Top 5 considerations when drafting a partnership agreement
One of the most fundamental elements of a new venture is establishing the nature of the relationship between those who are involved, as well as their relationship to the business. This is why a partnership agreement is one of the most important documents in the startup process. Here are five key considerations to bear in mind when you are drafting or reviewing a partnership agreement.
1. Avoid ambiguity. A lack of certainty is one of the main reasons that disputes can arise later down the line so ensuring that every aspect of an agreement is clear – and in writing – sets the business off on the right foot to begin with. A typed, signed, dated document that lays out all the key terms of agreement between the partners is essential if the relationship is to be clear and fruitful.
2. State the capital contributions. To a certain extent the amount of cash that partners put into a business will have significant bearing on their relationship with that business – and to each other. So, it is important to clearly state the capital contributions i.e. how much each partner is investing to get the business off the ground. It’s also a good idea to set out where additional funds will come from in situations where the startup capital isn’t enough, as well as clarifying more complex relationships, for example if one partner is providing most of the funding whilst the other is doing most of the day to day work.

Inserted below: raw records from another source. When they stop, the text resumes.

-- ==== Sys2Proof/Tests/Slice0.lean ====
section
/-! SUPPORT. The model's own tests. Expected values are those of spec/95_test_vectors.md (V1 to V27, P1 to P5) and of the
worked examples in the rules; none is the model's own answer. The second half gives, for every statement that has
hypotheses, a concrete case that meets them. -/

namespace Sys2Proof.Tests

open Sys2Proof Sys2Proof.Machine

set_option maxRecDepth 20000

/-- A state of the block with nothing on the caller's side. -/
def mk (crc : Half) (st : RxState) (acc : Memory) : State :=
  { crc := crc, st := st, acc := acc, pending := [], responses := [] }

/-- The block's state and the responses after an outcome, where there is a next state. -/
def seen : Host.Outcome State Fault Refusal → Option ((Half × RxState × Memory) × List Response)
  | .next t => some (t.block, t.responses)
  | .fault _ => none
  | .refused _ => none

/-! ## Well-formedness: each check refuses an ill-formed term -/

theorem test_wf_refuses_start_equal_end : ({ Config.default with endByte := 0x7E } : Config).wf = false := by decide
theorem test_wf_refuses_start_equal_escape : ({ Config.default with escByte := 0x7E } : Config).wf = false := by decide
theorem test_wf_refuses_end_equal_escape : ({ Config.default with escByte := 0x7D } : Config).wf = false := by decide
theorem test_wf_refuses_zero_threshold : ({ Config.default with maxAcc := 0 } : Config).wf = false := by decide
theorem test_wf_refuses_reserved_op : (CmdFields.mk 0b101 0x00).wf = false := by decide
theorem test_wf_refuses_data_without_operand : (CmdFields.mk 0b000 0x01).wf = false := by decide
theorem test_wf_accepts_every_encoded_operation (b : Byte) :
    [Instr.crcInit, .crcByte b, .crcRead, .dfPush b, .dfReset].all (fun i => i.wf && (encodeFields i).wf) = true := by
  revert b; decide
theorem test_memory_wf_refuses_too_long :
    Memory.wf { Config.default with maxAcc := 2 } [0x7E, 0x01, 0x02, 0x03] = false := by decide

/-! ## Encoding: rule R72's words, bit by bit -/

theorem test_decode_crc_init : decode 0b00000000000 = .instr .crcInit := by decide
theorem test_decode_crc_byte : decode 0b00100110001 = .instr (.crcByte 0x31) := by decide
theorem test_decode_crc_read : decode 0b01000000000 = .instr .crcRead := by decide
theorem test_decode_df_push : decode 0b01101111101 = .instr (.dfPush 0x7D) := by decide
theorem test_decode_df_reset : decode 0b10000000000 = .instr .dfReset := by decide
theorem test_encode_words :
    [encode .crcInit, encode (.crcByte 0x39), encode .crcRead, encode (.dfPush 0x7E), encode .dfReset] =
      [0x000, 0x139, 0x200, 0x37E, 0x400] := by decide
theorem test_decode_illegal :
    [decode 0x500, decode 0x001, decode 0x201, decode 0x4FF, decode 0x7FF] =
      [.illegal (.reservedOp 0b101), .illegal (.nonzeroData 0b000 0x01), .illegal (.nonzeroData 0b010 0x01),
       .illegal (.nonzeroData 0b100 0xFF), .illegal (.reservedOp 0b111)] := by decide
/-- Rule R74 counts 768 and 765 illegal words. -/
theorem test_illegal_count :
    (List.range 2048).countP (fun w => (decodeTableWord 16 w).isNone) = 768 + 765 := by decide
theorem test_decode_table_word : decodeTableWord 16 0x37E = some (.dfPush 0x7E) := by decide
theorem test_decode_table_word_too_wide : decodeTableWord 16 0x800 = none := by decide
theorem test_table_rows_select_own_words :
    opcodeTable.map (fun r => (r.mnemonic, (decode r.matchBits).instr?.map Instr.mnemonic)) =
      [("CRC.INIT", some "CRC.INIT"), ("CRC.BYTE", some "CRC.BYTE"), ("CRC.READ", some "CRC.READ"),
       ("DF.PUSH", some "DF.PUSH"), ("DF.RESET", some "DF.RESET")] := by decide
theorem test_mnemonic_characters :
    [Instr.crcInit, .crcByte 0, .crcRead, .dfPush 0, .dfReset].all
      (fun i => mnemonicChars i == i.mnemonic.toList) = true := by decide
/-- Rule R79's example, with a comment. -/
theorem test_assembler_line : readLine "DF.PUSH 0x7E ; frame begins".toList = some (.dfPush 0x7E) := by decide
/-- The suggested encoding of rule R22. -/
theorem test_receiver_state_codes :
    [RxState.idle, .inFrame, .escapePending].map RxState.code = [0b00, 0b01, 0b11] := by decide
/-- Rule R78: kind 2, id, 11-bit length, payload. -/
theorem test_response_word_of_valid :
    (Response.valid 0x10 [0x48, 0x69]).fields = [⟨3, 2⟩, ⟨8, 0x10⟩, ⟨11, 2⟩, ⟨8, 0x48⟩, ⟨8, 0x69⟩] := by decide

/-! ## Operations -/

theorem test_crc_init_example : seen (exec .crcInit (mk 0x29B1 .idle [])) =
    some ((0xFFFF, .idle, []), [.none]) := by decide
/-- V2, and rule R93's worked example. -/
theorem test_crc_byte_example : seen (exec (.crcByte 0x31) State.reset) =
    some ((0xC782, .idle, []), [.none]) := by decide
theorem test_crc_read_example : seen (exec .crcRead State.reset) =
    some ((0xFFFF, .idle, []), [.crc 0xFFFF]) := by decide
/-- Rule R116's worked example (V10). -/
theorem test_push_end_example :
    seen (exec (.dfPush 0x7D) (mk 0x1234 .inFrame [0x7E, 0x01, 0x00, 0x00, 0xAC, 0xFB])) =
      some ((0x1234, .idle, []), [.valid 0x01 []]) := by decide
/-- Rule R114's worked example. -/
theorem test_push_escaped_example :
    seen (exec (.dfPush 0x5E) (mk 0x1234 .escapePending [0x7E, 0x02])) =
      some ((0x1234, .inFrame, [0x7E, 0x02, 0x7E]), [.none]) := by decide
/-- Rule R119's worked example. -/
theorem test_df_reset_example :
    seen (exec .dfReset (mk 0xC782 .escapePending [0x7E, 0x01, 0x02])) =
      some ((0xC782, .idle, []), [.none]) := by decide
/-- V23: with `MAX_ACC = 8` an END that meets nine bytes is answered "buffer overflow". -/
theorem test_push_threshold_is_a_parameter :
    (pushByte { Config.default with maxAcc := 8 } 0x7D
      (mk 0xFFFF .inFrame [0x7E, 0x10, 0x03, 0x00, 0x48, 0x69, 0x21, 0xBB, 0xCB])).responses =
      [.invalid .bufferOverflow] := by decide
/-- The word of P2's third line runs as the first operation after reset. -/
theorem test_step_after_reset : seen (step (State.reset.withFetchWord 16 0x37E)) =
    some ((0xFFFF, .inFrame, [0x7E]), [.none]) := by decide
theorem test_step_illegal_word : seen (step (State.reset.withFetchWord 16 0x500)) =
    some ((0xFFFF, .idle, []), [.illegal]) := by decide

/-! ## Functions -/

/-- V5. -/
theorem test_crc_update_corners :
    [crc16Update 0x0000 0x01, crc16Update 0x0000 0x80, crc16Update 0x8000 0x00, crc16Update 0x0001 0x00,
     crc16Update 0xFFFF 0xFF, crc16Update 0x1234 0x56, crc16Update 0xABCD 0xEF, crc16Update 0xB9F9 0xB9] =
      [0x1021, 0x9188, 0x9188, 0x0100, 0xFF00, 0x3C40, 0xC540, 0xF900] := by decide
/-- V6. -/
theorem test_crc16_short :
    [crc16 [0x00, 0x00], crc16 [0x01, 0x00, 0x00], crc16 [0x10, 0x02, 0x00, 0x48, 0x69]] =
      [0x1D0F, 0xFBAC, 0x81D4] := by decide
/-- V11 and V19 rows a, b, c, d, i, j. -/
theorem test_validate_images :
    ([[0x7E, 0x10, 0x02, 0x00, 0x48, 0x69, 0xD4, 0x81, 0x7D], [0x7E, 0x7D], [0x7E, 0x01, 0x00, 0x00, 0x00, 0x7D],
      [0x7E, 0x01, 0x05, 0x00, 0x00, 0x00, 0x7D], [0x7E, 0x01, 0x00, 0x00, 0x00, 0x00, 0x7D],
      [0x7E, 0x10, 0x03, 0x00, 0x48, 0x69, 0xD4, 0x81, 0x7D],
      [0x7E, 0x11, 0x02, 0x00, 0x48, 0x69, 0xD4, 0x81, 0x7D]] : List (List Byte)).map (validate Config.default) =
      [.valid 0x10 [0x48, 0x69], .invalid .tooSmall, .invalid .tooSmall, .invalid .lengthMismatch,
       .invalid .crcMismatch, .invalid .lengthMismatch, .invalid .crcMismatch] := by decide
/-- V13. -/
theorem test_frame_of_the_source : frame Config.default 0x02 [0x11, 0x7E, 0x22] =
    some [0x7E, 0x02, 0x03, 0x00, 0x11, 0x7C, 0x5E, 0x22, 0x27, 0xB6, 0x7D] := by decide
/-- V14. -/
theorem test_wire_rx : wireRx Config.default 0x02 [0x11, 0x7E, 0x22] =
    some [0x7E, 0x02, 0x03, 0x00, 0x11, 0x7C, 0x5E, 0x22, 0xA7, 0x30, 0x7D] := by decide
/-- V24 rows b and f: the byte after ESCAPE is not checked. -/
theorem test_unstuff_corners :
    [unstuff Config.default [0x7C, 0x7C, 0x7C, 0x7E], unstuff Config.default [0x7C, 0x41]] =
      [([0x5C, 0x5E], false), ([0x61], false)] := by decide

/-! ## Witnesses: each meets the hypotheses of the statement it names -/

/-- The state of V10 before its END. -/
def beforeEnd : State := mk 0xFFFF .inFrame [0x7E, 0x01, 0x00, 0x00, 0xAC, 0xFB]

theorem beforeEnd_inv (cfg : Config) (hs : cfg.startByte = 0x7E) (hn : 5 ≤ cfg.maxAcc) : Inv cfg beforeEnd :=
  ⟨by simp [Memory.wf, beforeEnd, mk]; omega, by decide, fun _ => by rw [hs]; decide,
    fun h => absurd h (by decide)⟩

/-- A state with an escape pending that meets the invariant. -/
def escaping : State := mk 0xFFFF .escapePending [0x7E, 0x02]

theorem escaping_inv : Inv Config.default escaping :=
  ⟨by decide, by decide, fun h => absurd h (by decide), fun _ => ⟨by decide, by decide⟩⟩

theorem reset_inv : Inv Config.default State.reset :=
  ⟨by decide, fun _ => rfl, fun h => absurd h (by decide), fun h => absurd h (by decide)⟩

/-- A state in a frame with `n` bytes in the accumulator. -/
def filled (st : RxState) (n : Nat) : State := mk 0xFFFF st (0x7E :: List.replicate (n - 1) 0x55)

@[simp] theorem filled_length (st : RxState) (n : Nat) (h : 1 ≤ n) : (filled st n).acc.length = n := by
  simp [filled, mk]; omega

theorem witness_DecoderFollowsOperationTable :
    decode 0x131 = .instr (.crcByte 0x31) ∧ decode 0x3FF = .instr (.dfPush 0xFF) := by decide

theorem witness_IllegalWordChangesNoState :
    ({ State.reset with pending := [0x500] } : State).pending = 0x500 :: [] ∧
      decode 0x500 = .illegal (.reservedOp 0b101) := by decide

/-- A text of ASCII characters, the last of them the greatest. -/
theorem witness_PseudoOperationsRun : ∀ c ∈ "Hi!\x7f".toList, c.toNat < 128 := by simp

theorem witness_ResponseWordTellsResponsesApart :
    (Response.valid 0x10 [0x48, 0x69]).fields = (Response.valid 0x10 ([0x48] ++ [0x69])).fields := rfl

theorem witness_StepRunsTheDecodedOperation :
    ({ State.reset with pending := [0x37E, 0x400] } : State).pending = 0x37E :: [0x400] ∧
      decode 0x37E = .instr (.dfPush 0x7E) := by decide

theorem witness_StepWithoutCommandHoldsTheState : State.reset.pending = [] := rfl

theorem witness_OneResponseOfTheNamedKind :
    Inv Config.default beforeEnd ∧ exec (.dfPush 0x7D) beforeEnd = .next (pushByte Config.default 0x7D beforeEnd) ∧
      (pushByte Config.default 0x7D beforeEnd).responses = beforeEnd.responses ++ [.valid 0x01 []] ∧
      ({ State.reset with pending := [0x001] } : State).pending = 0x001 :: [] ∧
      decode 0x001 = .illegal (.nonzeroData 0b000 0x01) :=
  ⟨beforeEnd_inv _ rfl (by decide), rfl, by decide, rfl, by decide⟩

theorem witness_CallerSideIsNeverRead :
    exec .crcRead State.reset = .next { State.reset with responses := [.crc 0xFFFF] } := rfl

theorem witness_UnitsShareNoState :
    exec (.crcByte 0x31) beforeEnd = .next (respond .none { beforeEnd with crc := 0xC782 }) ∧
      exec (.crcByte 0x31) State.reset = .next (respond .none { State.reset with crc := 0xC782 }) ∧
      beforeEnd.crc = State.reset.crc ∧
      exec .dfReset beforeEnd = .next (respond .none { beforeEnd with st := .idle, acc := [] }) ∧
      exec .dfReset { beforeEnd with crc := 0 } = .next (respond .none (mk 0 .idle [])) := ⟨rfl, rfl, rfl, rfl, rfl⟩

theorem witness_StepKeepsTheInvariant :
    Inv Config.default { beforeEnd with pending := [0x37D] } ∧
      step { beforeEnd with pending := [0x37D] } = .next (respond (.valid 0x01 []) (mk 0xFFFF .idle [])) ∧
      Inv { Config.default with maxAcc := 8 } beforeEnd :=
  ⟨⟨by decide, by decide, fun _ => by decide, fun h => absurd h (by decide)⟩, by rfl,
    beforeEnd_inv _ rfl (by decide)⟩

3. Profits. This is a key issue for any business so a solid partnership agreement must cover how profits are to be dealt with. This should include when – and how – the partners can take money out of the business, whether a certain minimum must remain at all times, whether there are to be salaries paid and whether money already invested by one or other partners is to be repaid.
4. Disputes and decision making. When beginning a business relationship most people tend to view that relationship in a positive light, assuming cooperation will come as standard and issues will be worked through. However, the reality is not always like that, which is why it is crucial to include both procedures for dispute resolution, and information on the steps that are to be taken to make decisions – the latter may well prevent the former being necessary. How will decisions be made, particularly where partners don’t agree but a conclusion must still be reached? And if events do lead to a dispute how should this be resolved – include here details of preferred avenues of mediation and alternative dispute resolution.
5. Leaving the partnership. As with any relationship, no one wants to consider the end at the beginning. However, in business this is a necessary practical step. What is the exit strategy if the relationship begins to crumble? Is the partnership to be dissolved or continue with one less partner? Setting the exit strategy out right at the beginning lessens the potential for acrimony and disputes if things do fall apart at the end.
A solid partnership agreement will underpin any business and is a crucial part of a good beginning. Incorporating these considerations will give any partnership agreement a sturdy basis.